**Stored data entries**
[Start of section]

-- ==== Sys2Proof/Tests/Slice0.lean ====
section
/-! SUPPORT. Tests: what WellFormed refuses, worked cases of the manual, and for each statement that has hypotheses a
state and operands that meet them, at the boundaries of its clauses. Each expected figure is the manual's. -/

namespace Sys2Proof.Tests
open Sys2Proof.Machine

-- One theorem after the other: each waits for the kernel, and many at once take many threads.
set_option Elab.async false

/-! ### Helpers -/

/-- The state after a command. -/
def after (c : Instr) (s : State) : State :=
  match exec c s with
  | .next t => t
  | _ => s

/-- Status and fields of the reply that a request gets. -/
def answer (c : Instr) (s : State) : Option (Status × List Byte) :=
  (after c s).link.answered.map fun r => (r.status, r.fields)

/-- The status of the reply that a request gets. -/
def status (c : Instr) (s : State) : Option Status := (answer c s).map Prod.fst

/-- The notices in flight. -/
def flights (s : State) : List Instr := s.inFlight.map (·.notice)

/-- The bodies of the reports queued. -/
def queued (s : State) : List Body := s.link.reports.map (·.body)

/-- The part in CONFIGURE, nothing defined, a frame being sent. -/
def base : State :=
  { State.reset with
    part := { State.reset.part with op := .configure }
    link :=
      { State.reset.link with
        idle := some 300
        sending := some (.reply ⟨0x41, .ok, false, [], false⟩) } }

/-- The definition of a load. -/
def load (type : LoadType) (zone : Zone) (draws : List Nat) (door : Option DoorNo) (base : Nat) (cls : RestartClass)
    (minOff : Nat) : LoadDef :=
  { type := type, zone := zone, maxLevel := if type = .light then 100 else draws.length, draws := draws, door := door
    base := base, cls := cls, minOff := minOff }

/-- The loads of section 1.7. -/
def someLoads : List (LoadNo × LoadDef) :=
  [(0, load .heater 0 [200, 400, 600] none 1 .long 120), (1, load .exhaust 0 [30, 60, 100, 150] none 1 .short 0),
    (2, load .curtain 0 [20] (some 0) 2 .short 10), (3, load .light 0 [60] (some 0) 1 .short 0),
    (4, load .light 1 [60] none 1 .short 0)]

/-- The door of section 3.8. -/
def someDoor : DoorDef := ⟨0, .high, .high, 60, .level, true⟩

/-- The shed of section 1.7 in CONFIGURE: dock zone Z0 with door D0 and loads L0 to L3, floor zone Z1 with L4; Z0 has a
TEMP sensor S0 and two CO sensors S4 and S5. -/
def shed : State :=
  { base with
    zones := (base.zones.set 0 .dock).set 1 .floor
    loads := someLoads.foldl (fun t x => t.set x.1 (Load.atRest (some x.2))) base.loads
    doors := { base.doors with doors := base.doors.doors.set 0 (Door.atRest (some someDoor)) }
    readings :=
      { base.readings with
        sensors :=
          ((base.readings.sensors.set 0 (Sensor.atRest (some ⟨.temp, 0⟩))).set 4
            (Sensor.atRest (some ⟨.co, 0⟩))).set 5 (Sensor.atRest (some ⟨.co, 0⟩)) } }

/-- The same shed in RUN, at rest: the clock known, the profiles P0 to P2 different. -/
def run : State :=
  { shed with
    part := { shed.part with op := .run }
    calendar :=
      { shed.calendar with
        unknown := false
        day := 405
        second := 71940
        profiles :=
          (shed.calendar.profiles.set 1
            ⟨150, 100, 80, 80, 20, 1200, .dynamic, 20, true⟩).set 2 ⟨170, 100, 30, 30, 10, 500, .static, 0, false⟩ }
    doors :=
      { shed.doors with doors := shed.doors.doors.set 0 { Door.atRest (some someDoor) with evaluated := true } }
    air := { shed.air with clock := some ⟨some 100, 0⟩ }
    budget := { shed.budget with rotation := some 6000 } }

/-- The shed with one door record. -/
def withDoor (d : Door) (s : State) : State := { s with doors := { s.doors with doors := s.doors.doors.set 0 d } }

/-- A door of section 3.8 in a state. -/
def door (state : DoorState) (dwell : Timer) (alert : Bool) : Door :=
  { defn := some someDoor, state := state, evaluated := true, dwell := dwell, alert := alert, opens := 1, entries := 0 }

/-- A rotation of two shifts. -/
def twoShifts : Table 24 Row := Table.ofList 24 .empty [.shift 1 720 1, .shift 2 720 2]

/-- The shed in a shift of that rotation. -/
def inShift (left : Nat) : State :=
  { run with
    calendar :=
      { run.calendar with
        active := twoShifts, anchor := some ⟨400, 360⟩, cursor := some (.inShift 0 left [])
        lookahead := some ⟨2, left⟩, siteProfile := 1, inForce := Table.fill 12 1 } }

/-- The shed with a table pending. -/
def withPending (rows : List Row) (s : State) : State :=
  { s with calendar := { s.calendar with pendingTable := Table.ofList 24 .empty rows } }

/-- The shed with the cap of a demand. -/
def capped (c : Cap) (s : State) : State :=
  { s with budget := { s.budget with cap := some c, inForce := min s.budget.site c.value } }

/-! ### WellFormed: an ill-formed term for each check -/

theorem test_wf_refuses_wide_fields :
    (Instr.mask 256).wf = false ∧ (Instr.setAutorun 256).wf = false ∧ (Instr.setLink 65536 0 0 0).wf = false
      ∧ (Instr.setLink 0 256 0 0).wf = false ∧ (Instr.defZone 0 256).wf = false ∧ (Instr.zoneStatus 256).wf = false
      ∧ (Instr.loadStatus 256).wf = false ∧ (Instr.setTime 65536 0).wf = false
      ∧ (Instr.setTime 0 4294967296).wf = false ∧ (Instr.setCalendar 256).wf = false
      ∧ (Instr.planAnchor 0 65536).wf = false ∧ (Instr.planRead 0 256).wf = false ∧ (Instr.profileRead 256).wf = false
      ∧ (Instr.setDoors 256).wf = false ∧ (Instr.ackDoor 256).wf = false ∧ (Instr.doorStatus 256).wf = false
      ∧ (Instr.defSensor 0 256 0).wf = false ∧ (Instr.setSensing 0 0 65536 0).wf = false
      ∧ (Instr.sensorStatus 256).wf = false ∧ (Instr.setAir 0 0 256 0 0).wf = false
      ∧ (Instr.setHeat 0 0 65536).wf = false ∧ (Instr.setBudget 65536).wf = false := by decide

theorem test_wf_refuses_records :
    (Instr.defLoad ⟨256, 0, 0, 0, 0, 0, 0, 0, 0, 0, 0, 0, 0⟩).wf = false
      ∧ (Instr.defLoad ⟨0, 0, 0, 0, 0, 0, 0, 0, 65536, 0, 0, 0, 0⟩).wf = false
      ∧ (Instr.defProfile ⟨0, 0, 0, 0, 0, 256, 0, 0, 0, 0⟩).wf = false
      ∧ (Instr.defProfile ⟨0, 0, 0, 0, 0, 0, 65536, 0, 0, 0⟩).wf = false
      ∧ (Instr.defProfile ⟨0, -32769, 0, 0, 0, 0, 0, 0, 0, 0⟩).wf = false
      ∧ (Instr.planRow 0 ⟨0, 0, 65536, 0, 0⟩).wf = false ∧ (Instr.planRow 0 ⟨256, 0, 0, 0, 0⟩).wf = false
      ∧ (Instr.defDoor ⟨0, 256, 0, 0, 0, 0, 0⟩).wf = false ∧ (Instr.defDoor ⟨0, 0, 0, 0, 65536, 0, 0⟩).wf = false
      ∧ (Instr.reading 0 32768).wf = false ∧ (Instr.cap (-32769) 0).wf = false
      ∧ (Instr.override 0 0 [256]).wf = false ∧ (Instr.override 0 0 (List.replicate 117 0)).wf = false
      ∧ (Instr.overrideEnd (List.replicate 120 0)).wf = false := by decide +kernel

[End of section]

**ABOUT THIS EXERCISE**
Match on "minOff" and report each line of the data above that has it.

**RESULT**
    (minOff : Nat) : LoadDef :=
    base := base, cls := cls, minOff := minOff }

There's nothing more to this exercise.